Add to that a single-minded dedication to golf and a literal lifetime spent in honing his skills and you have a combination that can’t be beat. Tiger is 33 years old, young for his sport, but because he’s been swinging a club since he was in diapers he has an edge in savvy over players eight or 10 years older.

Victory in professional golf’s “majors” (the Masters, PGA Championship and U.S. and British opens) is how golfing greatness most often is measured. Tiger has 14 of those titles, just three fewer than Jack Nicklaus. Jack won his last major at age 46 while Tiger still is going strong, so short of a catastrophe he’ll break Jack’s record. But even if Tiger’s career ended tomorrow he’d still be No. 1 all-time on any other objective scale.

The above paean, however, doesn’t mean I root for Tiger. In fact, on the occasions when I tune in golf and he’s in contention, I usually pull for the other guys. Maybe that traces to a young life rooting against the Yankees. Maybe I’m a crypto racist—crypto even to myself-- but I don’t think so. There’s always been something about the guy that puts me off.

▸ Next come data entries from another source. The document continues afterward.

/-- Settles O17: of the instructions that write registers, each leaves those outside its destination and VF alone. -/
theorem registersWrittenOnlyBy : Obligations.RegistersWrittenOnlyBy := by
  unfold Obligations.RegistersWrittenOnlyBy
  intro s t h r hne
  obtain ⟨i, hr, hw, hc⟩ := runs_of_not_same (p := fun s => s.getV r) (e := .v) (fun _ _ _ _ _ _ _ => rfl)
    (fun s _ hs => s.getV_congr hs r) h hne
  refine ⟨i, hr, ?_⟩
  cases i with
  | ldImm | addImm | ldReg | orReg | andReg | xorReg | rnd | ldVxDt =>
    cases hc
    by_contra hx
    exact hne (Alu.getV_setV_of_ne _ _ hx)
  | addReg | sub | shr | subn | shl =>
    cases hc
    by_contra hx
    obtain ⟨hx, hF⟩ := not_or.1 hx
    exact hne (Alu.getV_writeWithFlag_of_ne _ _ _ hx hF)
  | ldVxK x =>
    by_contra hx
    rcases hc with ⟨k, -, -, rfl⟩ | ⟨-, rfl⟩
    · exact hne (Alu.getV_setV_of_ne _ _ hx)
    · exact hne rfl
  | addIVx x =>
    by_contra hx
    rcases hc with ⟨-, rfl⟩ | ⟨-, rfl⟩
    · exact hne (Alu.getV_setV_of_ne _ _ hx)
    · exact hne rfl
  | drw x y n =>
    obtain ⟨-, rfl⟩ := hc
    by_contra hx
    exact hne (Alu.getV_setV_of_ne _ _ hx)
  | ldVxMem x =>
    obtain ⟨-, rfl⟩ := hc
    by_contra hx
    rw [IndexMemory.getV_advanceI, getV_loadRegs, if_neg hx] at hne
    exact hne rfl
  | _ => simp [writes] at hw

/-! ### The rest of the state block (R19, R25, R27 to R29, R35) -/

/-- FX55 and FX65 move I under quirk_index_increment only. -/
theorem advanceI_of_not_increment {x : Reg} (h : s.cfg.indexIncrement = false) : (s.advanceI x).i = s.i := by
  rw [State.advanceI_eq, h]
  rfl

theorem index_written_by (h : step s = .next t) (hne : t.i ≠ s.i) :
    (∃ nnn, Runs s (.ldI nnn)) ∨ (∃ x, Runs s (.addIVx x)) ∨ (∃ x, Runs s (.ldFVx x)) ∨
      ((∃ x, Runs s (.ldMemVx x) ∨ Runs s (.ldVxMem x)) ∧ s.cfg.indexIncrement = true) := by
  obtain ⟨i, hr, hw, hc⟩ :=
    runs_of_not_same (p := State.i) (e := .i) (fun _ _ _ _ _ _ _ => rfl) (fun _ _ hs => hs) h hne
  cases i with
  | ldI nnn => exact .inl ⟨nnn, hr⟩
  | addIVx x => exact .inr (.inl ⟨x, hr⟩)
  | ldFVx x => exact .inr (.inr (.inl ⟨x, hr⟩))
  | ldMemVx x =>
    obtain ⟨-, rfl⟩ := hc
    refine .inr (.inr (.inr ⟨⟨x, .inl hr⟩, ?_⟩))
    by_contra hq
    exact hne (advanceI_of_not_increment (Bool.eq_false_iff.2 hq))
  | ldVxMem x =>
    obtain ⟨-, rfl⟩ := hc
    refine .inr (.inr (.inr ⟨⟨x, .inr hr⟩, ?_⟩))
    by_contra hq
    rw [loadRegs_eq] at hne
    exact hne (advanceI_of_not_increment (Bool.eq_false_iff.2 hq))
  | _ => simp [writes] at hw

theorem stack_written_by (h : step s = .next t) (hne : t.stack ≠ s.stack) :
    (∃ nnn, Runs s (.call nnn)) ∨ Runs s .ret := by
  obtain ⟨i, hr, hw, -⟩ :=
    runs_of_not_same (p := State.stack) (e := .stack) (fun _ _ _ _ _ _ _ => rfl) (fun _ _ hs => hs) h hne
  cases i with
  | call nnn => exact .inl ⟨nnn, hr⟩
  | ret => exact .inr hr
  | _ => simp [writes] at hw

theorem dt_written_by (h : step s = .next t) (hne : t.dt ≠ s.dt) : ∃ x, Runs s (.ldDtVx x) := by
  obtain ⟨i, hr, hw, -⟩ :=
    runs_of_not_same (p := State.dt) (e := .dt) (fun _ _ _ _ _ _ _ => rfl) (fun _ _ hs => hs) h hne
  cases i with
  | ldDtVx x => exact ⟨x, hr⟩
  | _ => simp [writes] at hw

theorem st_written_by (h : step s = .next t) (hne : t.st ≠ s.st) : ∃ x, Runs s (.ldStVx x) := by
  obtain ⟨i, hr, hw, -⟩ :=
    runs_of_not_same (p := State.st) (e := .st) (fun _ _ _ _ _ _ _ => rfl) (fun _ _ hs => hs) h hne
  cases i with
  | ldStVx x => exact ⟨x, hr⟩
  | _ => simp [writes] at hw

theorem fb_written_by (h : step s = .next t) (hne : t.fb ≠ s.fb) : Runs s .cls ∨ ∃ x y n, Runs s (.drw x y n) := by
  obtain ⟨i, hr, hw, -⟩ :=
    runs_of_not_same (p := State.fb) (e := .fb) (fun _ _ _ _ _ _ _ => rfl) (fun _ _ hs => hs) h hne
  cases i with
  | cls => exact .inl hr
  | drw x y n => exact .inr ⟨x, y, n, hr⟩
  | _ => simp [writes] at hw
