-- ==== Sys2Proof/Machine/Alu.lean ====
section
/-! DEFINITION. The ALU as a block and the twelve ALU instructions (spec/41_alu.md). -/

namespace Sys2Proof.Machine

/-- The operation tag of the ALU (spec/41_alu.md R120, R135). -/
inductive AluOp where
  | add | sub | mul | div | mod | cmp | and | or | xor | not | shl | shr
  deriving DecidableEq, Repr

/-- What the ALU answers (spec/41_alu.md R120). -/
inductive AluOut where
  /-- An 8-bit result for the first register. -/
  | result (v : Byte)
  /-- A flag triple, CMP only. -/
  | flags (f : Flags)
  /-- DIV or MOD with `vb = 0`. -/
  | divisionByZero
  deriving DecidableEq, Repr

/-- An exact natural number taken modulo 256 (spec/41_alu.md R133). -/
def wrap8 (n : Nat) : Byte := BitVec.ofNat 8 n

/-- `alu(tag, va, vb)`: each result is computed exactly over the integers and then taken modulo 256
(spec/41_alu.md R120, R133, R135). NOT ignores `vb`. A shift amount of 8 or more gives 0 (D13, log entry 15). -/
def alu (op : AluOp) (va vb : Byte) : AluOut :=
  match op with
  | .add => .result (wrap8 (va.toNat + vb.toNat))
  | .sub => .result (BitVec.ofInt 8 ((va.toNat : Int) - (vb.toNat : Int)))
  | .mul => .result (wrap8 (va.toNat * vb.toNat))
  | .div => if vb = 0#8 then .divisionByZero else .result (wrap8 (va.toNat / vb.toNat))
  | .mod =>
    if vb = 0#8 then .divisionByZero
    else .result (wrap8 (va.toNat - vb.toNat * (va.toNat / vb.toNat)))
  | .cmp => .flags (compareFlags va vb)
  | .and => .result (va &&& vb)
  | .or => .result (va ||| vb)
  | .xor => .result (va ^^^ vb)
  | .not => .result (wrap8 (255 - va.toNat))
  | .shl => .result (wrap8 (va.toNat * 2 ^ vb.toNat))
  | .shr => .result (wrap8 (va.toNat / 2 ^ vb.toNat))

/-- Put the ALU's answer into the state and advance past `len` bytes: a result goes to the first register, flags to
the flag register, and a division by zero is raised with the divisor's register index (spec/41_alu.md R120, R124;
spec/60_exceptions.md R203). -/
def aluWriteBack (ra rb : RegIndex) (len : Nat) (s : State) : AluOut → Result
  | .result v => .next ((s.writeReg ra v).advance len)
  | .flags f => .next ((s.setFlags f).advance len)
  | .divisionByZero => raise .divisionByZero (BitVec.ofNat 9 rb.val) s

/-- An ALU instruction over two registers, format F2RR: both values are read before any write
(spec/41_alu.md R120). -/
def execAluRR (op : AluOp) (a b : Byte) (s : State) : Result :=
  withRegs a b s fun ra rb => aluWriteBack ra rb 3 s (alu op (s.readReg ra) (s.readReg rb))

/-- ADD Ra,Rb (spec/41_alu.md R121). -/
def execAdd (a b : Byte) (s : State) : Result := execAluRR .add a b s

/-- SUB Ra,Rb (spec/41_alu.md R122). -/
def execSub (a b : Byte) (s : State) : Result := execAluRR .sub a b s

/-- MUL Ra,Rb (spec/41_alu.md R123). -/
def execMul (a b : Byte) (s : State) : Result := execAluRR .mul a b s

/-- DIV Ra,Rb (spec/41_alu.md R124). -/
def execDiv (a b : Byte) (s : State) : Result := execAluRR .div a b s

/-- MOD Ra,Rb (spec/41_alu.md R125). -/
def execMod (a b : Byte) (s : State) : Result := execAluRR .mod a b s

/-- CMP Ra,Rb (spec/41_alu.md R126). -/
def execCmp (a b : Byte) (s : State) : Result := execAluRR .cmp a b s

/-- AND Ra,Rb (spec/41_alu.md R127). -/
def execAnd (a b : Byte) (s : State) : Result := execAluRR .and a b s

/-- OR Ra,Rb (spec/41_alu.md R128). -/
def execOr (a b : Byte) (s : State) : Result := execAluRR .or a b s

/-- XOR Ra,Rb (spec/41_alu.md R129). -/
def execXor (a b : Byte) (s : State) : Result := execAluRR .xor a b s

/-- NOT Ra, format F1R, one operand byte (spec/41_alu.md R130; D2, log entry 4). The ALU's second value is a
don't-care. -/
def execNot (a : Byte) (s : State) : Result :=
  withReg a s fun ra => aluWriteBack ra ra 2 s (alu .not (s.readReg ra) 0#8)

/-- SHL Ra,Rb (spec/41_alu.md R131). -/
def execShl (a b : Byte) (s : State) : Result := execAluRR .shl a b s

/-- SHR Ra,Rb (spec/41_alu.md R132). -/
def execShr (a b : Byte) (s : State) : Result := execAluRR .shr a b s

end Sys2Proof.Machine
end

Part of it is my visceral reaction against the way he was raised, which seems more like an experiment in conditioning than what’s normally thought of as a childhood. Many are charmed by the tales of daddy Earl, a former Army officer, handing Tiger a sawed-off club at age six months, taking him to the driving range at 18 months and beaming as he broke 50 for nine holes at 3, but I think it’s weird. Worse, the example has caught on and we now frequently read about kids being channeled into high-powered sports-training regimens while still in grade school. Lots of ambitious parents are thinking that what worked for ol’ Earl might work for them.

Further, the Tiger who first appeared on the PGA tour in 1996 was no ordinary young man embarking on a great adventure but one with multi-million-dollar endorsement contracts in hand who’d been packaged for maximum financial return by IMG, the sports-agency and promotional octopus. Like his fellow tourists, Tiger usually would show up in the press tent after rounds to review his day’s shots, but any journalist wanting more would have to go through IMG, and the answer usually would be “no.”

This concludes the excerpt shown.